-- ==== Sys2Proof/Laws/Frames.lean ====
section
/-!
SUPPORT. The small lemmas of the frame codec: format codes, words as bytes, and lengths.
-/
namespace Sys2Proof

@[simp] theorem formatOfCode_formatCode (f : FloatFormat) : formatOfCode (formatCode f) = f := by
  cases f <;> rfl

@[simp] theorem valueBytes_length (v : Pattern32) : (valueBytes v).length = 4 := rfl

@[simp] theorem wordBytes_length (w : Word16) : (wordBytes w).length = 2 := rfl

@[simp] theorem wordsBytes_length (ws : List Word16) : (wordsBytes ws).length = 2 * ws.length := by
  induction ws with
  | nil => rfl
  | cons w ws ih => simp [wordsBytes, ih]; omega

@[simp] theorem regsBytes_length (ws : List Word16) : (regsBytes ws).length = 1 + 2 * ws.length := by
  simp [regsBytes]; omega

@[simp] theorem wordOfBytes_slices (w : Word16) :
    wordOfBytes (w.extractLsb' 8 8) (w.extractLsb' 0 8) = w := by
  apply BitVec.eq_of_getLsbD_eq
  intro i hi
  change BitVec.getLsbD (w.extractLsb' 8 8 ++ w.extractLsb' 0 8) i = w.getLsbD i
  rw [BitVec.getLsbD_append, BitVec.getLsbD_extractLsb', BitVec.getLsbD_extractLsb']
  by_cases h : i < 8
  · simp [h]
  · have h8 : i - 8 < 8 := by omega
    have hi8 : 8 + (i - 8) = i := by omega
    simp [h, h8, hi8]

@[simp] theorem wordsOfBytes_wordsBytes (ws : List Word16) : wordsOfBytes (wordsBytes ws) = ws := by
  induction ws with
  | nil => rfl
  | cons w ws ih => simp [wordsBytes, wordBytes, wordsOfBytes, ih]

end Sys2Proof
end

- **About this task**:
Print only the lines from the top of the data above down to the line holding "cases f <;> rfl", inclusive.

- **Reply to the task**:
-- ==== Sys2Proof/Laws/Frames.lean ====
section
/-!
SUPPORT. The small lemmas of the frame codec: format codes, words as bytes, and lengths.
-/
namespace Sys2Proof

@[simp] theorem formatOfCode_formatCode (f : FloatFormat) : formatOfCode (formatCode f) = f := by
  cases f <;> rfl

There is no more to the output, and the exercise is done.